_Work request_
Copy out, exactly, the first line of the entries below and every line after it through the one containing "with s := [(10, n)]".

[Records excerpted from a collection]
theorem witness_CopiesAccepted :
    ([.tcopyLd (r 4) (r 5) (r 8) .core (some ⟨.block, 15#4⟩) 5#3 3#4, .tcopySt (r 4) (r 5) (r 8) .cluster none 1#3 0#4,
      .tcopyiPack (r 4) (r 5) (r 8) .die none 2#3 0#4, .tcopyiUnpack (r 4) (r 5) (r 8) .core none 2#3 1#4] :
        List Instr).all (fun i => accepts i (at_ i id) && decide (((grp (at_ i id)).sval (r 8) 0).toNat % 64 = 0)) =
          true ∧
    (let i : Instr := .tmov (r 4) (r 8) .core .cluster (some ⟨.grid, 3#4⟩)
     let s := at_ i fun g => { g with s := [(8, 4032#32), (9, 64#32), (10, 0x00010040#32)] }
     let g := grp s
     let w := fun k => (g.sval (r 8) k).toNat
     accepts i s && decide (w 0 % 64 = 0 ∧ w 1 % 64 = 0 ∧ w 2 % 2 ^ 16 % 64 = 0) &&
       s.moveFits { s.newCopy g (.scalar 0 4) .move with
         level := .core, dst := .cluster, image := w 0
         move := [w 1, w 2 / 2 ^ 16, w 2 % 2 ^ 16, w 3 / 2 ^ 16, w 3 % 2 ^ 16] }) = true ∧
    ([0x00010000#32, 0x00000040#32] : List Word).all (fun n =>
      let i : Instr := .tmov (r 4) (r 8) .core .die none
      let s := at_ i fun g => { g with s := [(10, n)] }
      accepts i s && ((n.toNat / 2 ^ 16 == 0) || (n.toNat % 2 ^ 16 == 0)) && (grp s).pend.isEmpty) = true := by
  decide +kernel

/-- A misaligned image and a dead context; and TMOV's operands misaligned in each word, beyond the core's allotment and
beyond the cluster's. -/
theorem witness_CopiesAccepted_faults :
    ([.tcopyLd (r 4) (r 5) (r 8) .core none 5#3 3#4, .tcopySt (r 4) (r 5) (r 8) .cluster none 1#3 0#4,
      .tcopyiPack (r 4) (r 5) (r 8) .die none 2#3 0#4, .tcopyiUnpack (r 4) (r 5) (r 8) .core none 2#3 1#4] :
        List Instr).all (fun i => ([32#32, 64#32] : List Word).all fun w =>
          let s := at_ i fun g => { g with s := [(8, w)], lanes := { g.lanes with ctag := 9#16 } }
          ready i s && (grp s).active != 0#64 && (grp s).sval (r 8) 0 == w && !s.tagLive 0 9) = true ∧
    ([([32#32, 0#32, 0x00010040#32, 0#32], true, false), ([0#32, 32#32, 0x00010040#32, 0#32], true, false),
      ([0#32, 0#32, 0x00000020#32, 0#32], true, false), ([4096#32, 0#32, 0x00010040#32, 0#32], false, true),
      ([0#32, 0#32, 0x00020040#32, 64#32], false, true), ([0#32, 0#32, 0x00010040#32, 0#32], false, false)] :
        List (List Word × Bool × Bool)).all (fun e =>
          let i : Instr := .tmov (r 4) (r 8) .core .cluster none
          let s := at_ i fun g => { g with
            s := (List.range 4).map fun k => (8 + k, e.1.getD k 0#32), lanes := { g.lanes with ctag := 9#16 } }
          let w := fun k => ((grp s).sval (r 8) k).toNat
          let last := fun p a => w a + (w 2 / 2 ^ 16 - 1) * p * 64 + w 2 % 2 ^ 16
          ready i s && !s.tagLive 0 9 && (w 0 % 64 != 0 || w 1 % 64 != 0 || w 2 % 2 ^ 16 % 64 != 0) == e.2.1 &&
            (!e.2.1 && decide (4096 < last (w 3 / 2 ^ 16) 0 ∨ 4096 < last (w 3 % 2 ^ 16) 1)) == e.2.2 &&
            s.scrSize (.core 0) == 4096 && s.scrSize (.cluster 0 0) == 4096) = true := by
  decide +kernel

/-- A copy command of group 0 for the status scalar s4. -/
def copying (kind : CopyKind) : CopyCmd :=
  { (at_ .nop id).newCopy (grp (at_ .nop id)) (.scalar 0 4) kind with
    dst := .cluster, move := [64, 1, 64, 0, 0], desc := tensorWords, coords := [4064, 0, 0, 0, 0] }

/-- The state with copy command 7 under way. -/
def withCopy (c : CopyCmd) : State :=
  let s := mapped (at_ .nop fun g => { g with
    pend := [⟨.s 4, 7, false, false⟩], cnts := (List.range 6).map fun k => (k, [(7, false)]) })
  { s with ops := { s.ops with copies := [(7, c)] } }

theorem witness_MovesRun :
    (let c := copying .move
     (copying .move).kind == .move && !c.started && (withCopy c).postOk c && c.moveAligned && (withCopy c).moveFits c) =
       true ∧
    ((withCopy { copying .move with image := 4096 }).moveFits { copying .move with image := 4096 }) = false ∧
    (let c := { copying .move with started := true, total := 1 }
     let s := withCopy c
     c.code.isNone && decide (c.next < c.total) && s.ownerOrdered 7 c.owner && s.bad.isEmpty && !s.asleep (s.copySegs c) &&
       decide (c.loc .core = some (.core 0) ∧ c.loc .cluster = some (.cluster 0 0))) = true ∧
    (withCopy (copying .move)).AllotExists (.cluster 0 0) := by
  refine ⟨by decide +kernel, by decide +kernel, by decide +kernel, ?_⟩
  exact ⟨_, rfl, by decide +kernel⟩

_Exercise output_
theorem witness_CopiesAccepted :
    ([.tcopyLd (r 4) (r 5) (r 8) .core (some ⟨.block, 15#4⟩) 5#3 3#4, .tcopySt (r 4) (r 5) (r 8) .cluster none 1#3 0#4,
      .tcopyiPack (r 4) (r 5) (r 8) .die none 2#3 0#4, .tcopyiUnpack (r 4) (r 5) (r 8) .core none 2#3 1#4] :
        List Instr).all (fun i => accepts i (at_ i id) && decide (((grp (at_ i id)).sval (r 8) 0).toNat % 64 = 0)) =
          true ∧
    (let i : Instr := .tmov (r 4) (r 8) .core .cluster (some ⟨.grid, 3#4⟩)
     let s := at_ i fun g => { g with s := [(8, 4032#32), (9, 64#32), (10, 0x00010040#32)] }
     let g := grp s
     let w := fun k => (g.sval (r 8) k).toNat
     accepts i s && decide (w 0 % 64 = 0 ∧ w 1 % 64 = 0 ∧ w 2 % 2 ^ 16 % 64 = 0) &&
       s.moveFits { s.newCopy g (.scalar 0 4) .move with
         level := .core, dst := .cluster, image := w 0
         move := [w 1, w 2 / 2 ^ 16, w 2 % 2 ^ 16, w 3 / 2 ^ 16, w 3 % 2 ^ 16] }) = true ∧
    ([0x00010000#32, 0x00000040#32] : List Word).all (fun n =>
      let i : Instr := .tmov (r 4) (r 8) .core .die none
      let s := at_ i fun g => { g with s := [(10, n)] }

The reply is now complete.